All-optical switching. Data is stored in the form of ‘bits’, which contains digital 0 (North Poles down) or 1 (North Poles up). Data writing is achieved by ‘switching’ the direction of the poles via the application of short laser pulses (in red).
Illustration: Eindhoven University of Technology

Zapping a magnetic nanowire with an ultrafast laser can create a new type of fast, efficient memory, according to researchers in the Netherlands.

Light has long been used to move data around quickly, and with the growing number of devices in the Internet of Things, the demand for moving data around a chip is soaring. It’s faster and more energy efficient if that can be done without adding extra electronics to convert the light into an electrical signal. “The problem is you cannot store light, it’s very difficult,” says Mark Lalieu, a PhD candidate in applied physics at Eindhoven University of Technology and an author of a recent paper on the work in Nature Communications. He and his colleagues have designed a device to act as an on-chip buffer, a sort of random-access memory for light pulses.

The technologies the team is working with have both been around for several years. One is using femtosecond pulses of light to flip the direction of magnetization within a material. Unfortunately, it can take several laser pulses to achieve the switching, so the writing time for a bit is long. The other technology is a so-called racetrack memory, a length of wire in which bits of memory are moved along by electrical current, at rates greater than a kilometer per second.

Lalieu, along with his professors Bert Koopmans and Reinoud Lavrijsen, combined the two technologies, and used a synthetic ferromagnet for the nanowire. The wire consists of a layer of cobalt and a layer of gallium, which are magnetized in opposite directions. Hitting the wire with a laser pulse heats the material, causing the magnetic spin of the two materials to interact with each other and flip to the opposite of whatever it was before, creating the 1s and 0s of digital logic.

As each bit is written, the electrical current in the wire moves it along, leaving an empty space for the next bit, so neither the wire nor the laser have to move. The upshot is that bits can be written in picoseconds, somewhere from 100 to 1,000 times faster than current technology.

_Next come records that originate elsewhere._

/-- The strips that a read of data strip t takes (R221): the strip itself; with it erased the other data strips that are not
erased, and P, or Q when P is erased, or both with a second data strip erased. -/
def readPlan (w : Nat) (get : Nat → Strip) (t : Nat) : List Nat :=
  if !(get t).lost then [t]
  else if 2 < erasures (w + 2) get then []
  else
    let others := (List.range w).filter (· != t)
    let sound := others.filter fun i => !(get i).lost
    if sound.length = others.length then sound ++ [if (get w).lost then w + 1 else w] else sound ++ [w, w + 1]

/-- A read that the plan for a data strip takes has not come back. -/
def planOpen (w : Nat) (get : Nat → Strip) (t : Nat) : Bool := (readPlan w get t).any fun i => get i == .unread

/-- Strips of a block of PI, which carry no guard. -/
def piStrips (s : State) (g : Group) (lanes : List LaneRead) (stripe o : Nat) : Nat → Strip :=
  withPossession g.geom.m fun avoid => rawStrip s g lanes avoid stripe o

/-- Where a volume keeps the PI of a block: stripe, data strip, block offset (R190, R227). -/
def piPlace (g : Group) (v : Volume) (lba : Nat) : Nat × Nat × Nat :=
  stripeOf g v (v.extents.length * Config.extentBlocks + lba / 512)

/-- PI of a volume block as the members hold it (R227). -/
def memberPi (s : State) (g : Group) (v : Volume) (lanes : List LaneRead) (lba : Nat) : Option Word :=
  let x := piPlace g v lba
  (solveStrip g.w (piStrips s g lanes x.1 x.2.2) x.2.1).map fun m => BitVec.ofNat 64 (leNat (m.bytes (8 * (lba % 512)) 8))

/-- Data that a member returned for strip i fails the guard of its block (R182). -/
def guardFails (s : State) (gno : Nat) (g : Group) (lanes : List LaneRead) (stripe o i : Nat) (m : Memory) : Bool :=
  if g.w ≤ i then false
  else
    match (blockOf s gno g stripe i o).bind fun x => (s.vols.find x.1).bind fun v =>
      if v.pi then memberPi s g v lanes x.2 else none with
    | some pi => !guardOk m pi
    | none => false

/-- Strip i of a stripe at a block offset, with its guard judged. -/
def stripAt (s : State) (gno : Nat) (g : Group) (lanes : List LaneRead) (avoid : Bool) (stripe o i : Nat) : Strip :=
  match rawStrip s g lanes avoid stripe o i with
  | .data m => if guardFails s gno g lanes stripe o i m then .bad else .data m
  | x => x

/-- The strips at the offset of a volume block; with `skip` its own strip counts as not readable. -/
def blockStrips (s : State) (g : Group) (v : Volume) (lanes : List LaneRead) (lba : Nat) (skip : Bool) (avoid : Bool) (i : Nat) : Strip :=
  let x := stripeOf g v lba
  if skip && i == x.2.1 then .bad else stripAt s v.group g lanes avoid x.1 x.2.2 i

/-- The strips that a read of a volume block goes by. -/
def blockView (s : State) (g : Group) (v : Volume) (lanes : List LaneRead) (lba : Nat) (skip : Bool) : Nat → Strip :=
  withPossession g.geom.m (blockStrips s g v lanes lba skip)
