/-- Check 1: the index of the entry at fault, 0 for the header. -/
def formatBad (b : List Byte) : Option Nat :=
  let h := imgHead b
  let rs := (List.range h.routeCount).map (imgRoute b h)
  if !headOk b h then some 0
  else
    ((firstBad h.handlerCount (handlerOk b h)).orElse fun _ => firstBad h.routeCount (routeEntOk b h)).orElse fun _ =>
      firstBad h.routeCount fun k => !((rs.take k).any fun r => rs[k]?.map (fun x => x.id) == some r.id)

/-! The checks (R275, R277, R280) -/

/-- The owner's public key, when one is enrolled (R451, R453). -/
def ownerKey (s : State) : Option (List Byte) :=
  if tagType s 1 = 2 then some (((tagBytes s 1).drop 0x10).take 96) else none

/-- Check 2: the signature stands as R275 asks. -/
def signatureOk (s : State) (n : Nat) (b : List Byte) : Bool :=
  let h := imgHead b
  let body := b.take (h.len - 96)
  let sig := b.drop (h.len - 96)
  if h.signer = 1 then
    match Config.vendorKey h.keyHash with
    | some k => Config.sigValid body k sig
    | none => false
  else if n < 2 then false
  else if h.signer = 2 then
    match ownerKey s with
    | some k => Config.sha384 k == h.keyHash && Config.sigValid body k sig
    | none => false
  else (ownerKey s).isNone && sig.all (· == 0)

/-- Entries of the handlers of a program. -/
def Program.entries (p : Program) : List Nat := p.handlers.map fun h => h.entry

/-- Check 4: the first word that branches out of the code, loops forward, or runs past the end. -/
def branchBad (p : Program) : Option Nat :=
  let n := p.code.length
  let last := n - 1
  (firstBad n fun k =>
    let w := p.code.getD k 0
    (targets n k w).all Option.isSome && (wordOp w != 0x24 || (wordIns w).imm.msb)).orElse fun _ =>
    if fallsThrough (p.code.getD last 0) && p.entries.any (fun e => (reach p.code true e).contains last) then some last else none

/-- The program and route of a ROUTE_ID among loaded programs but one number. -/
def otherRoute (s : State) (n id : Nat) : Option (Program × Route) :=
  s.progs.loaded.findSome? fun x => if x.1 = n then none else (x.2.routes.find? fun r => r.id == id).map fun r => (x.2, r)

/-- The layout route that a handler route names: of this image, or of another loaded program (R274). -/
def layoutFor (s : State) (n : Nat) (p : Program) (id : Nat) : Option (Program × Route) :=
  ((p.routes.find? fun r => r.id == id).map fun r => (p, r)).orElse (fun _ => otherRoute s n id) |>.filter fun x => x.2.layout

/-- The MAP that CALLM calls for a route. -/
def mapsFor (s : State) (n : Nat) (p : Program) (r : Route) : List Fn :=
  let own := if r.layout then some (p, r) else layoutFor s n p r.map
  match own with
  | some (q, l) => ((q.handlers[l.map]?).map fun h => [{ code := q.code, entry := h.entry }]).getD []
  | none => []

/-- Check 5: the first handler, as a route reaches it, whose calls nest deeper than 4. -/
def callBad (s : State) (n : Nat) (p : Program) : Option Nat :=
  firstBad p.handlers.length fun k =>
    let f : Fn := { code := p.code, entry := (p.entries.getD k 0) }
    !deeper [] 4 f && p.routes.all fun r => !r.handlers.any (fun x => x.1 == k) || !deeper (mapsFor s n p r) 4 f

/-- The budget in force of a declared one (R271). -/
def budgetOf (b : Nat) : Nat := if b = 0 then 65536 else b

/-- Handlers of READ, WRITE and FLUSH of a route. -/
def Route.expressOps (r : Route) : List Nat := (r.ops.take 3).filterMap (fun x => x)

/-- Check 6: the first handler whose declared budget breaks R271. -/
def budgetBad (p : Program) : Option Nat :=
  firstBad p.handlers.length fun k =>
    match p.handlers[k]? with
    | none => true
    | some h =>
      let b := budgetOf h.budget
      decide (b ≤ 1048576) && (h.kind != .map || decide (b ≤ 256)) &&
        (!p.routes.any (fun r => r.expressOps.contains k) || decide (b ≤ 2048))

/-- Check 7: the first handler that reaches an instruction its kind does not allow, or a MAP that writes elsewhere. -/
def kindBad (p : Program) : Option Nat :=
  firstBad p.handlers.length fun k =>
    match p.handlers[k]? with
    | none => true
    | some h => (reach p.code true h.entry).all fun j =>
        let w := p.code.getD j 0
        kindAllows h.kind (wordOp w) && (h.kind != .map || mapWrites w)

The prototype the team built used micron-sized wires. To use it on chips, they’ll have to shrink it down to nanometer scale and combine it with chip-scale fast lasers.

In a review of research into writing magnetic memory with ultrashort light pulses, Alexey V. Kimel of Radboud University in the Netherlands and Mo Li of the University of Washington, say that such an approach seems like a promising way to deal with “the explosive increase in the rate of data generation and storage.” They write, “femtosecond opto-magnetism will have an important role in the further development of technology, as it enables exploring the mechanisms of magnetic switching at the fastest-ever timescale.”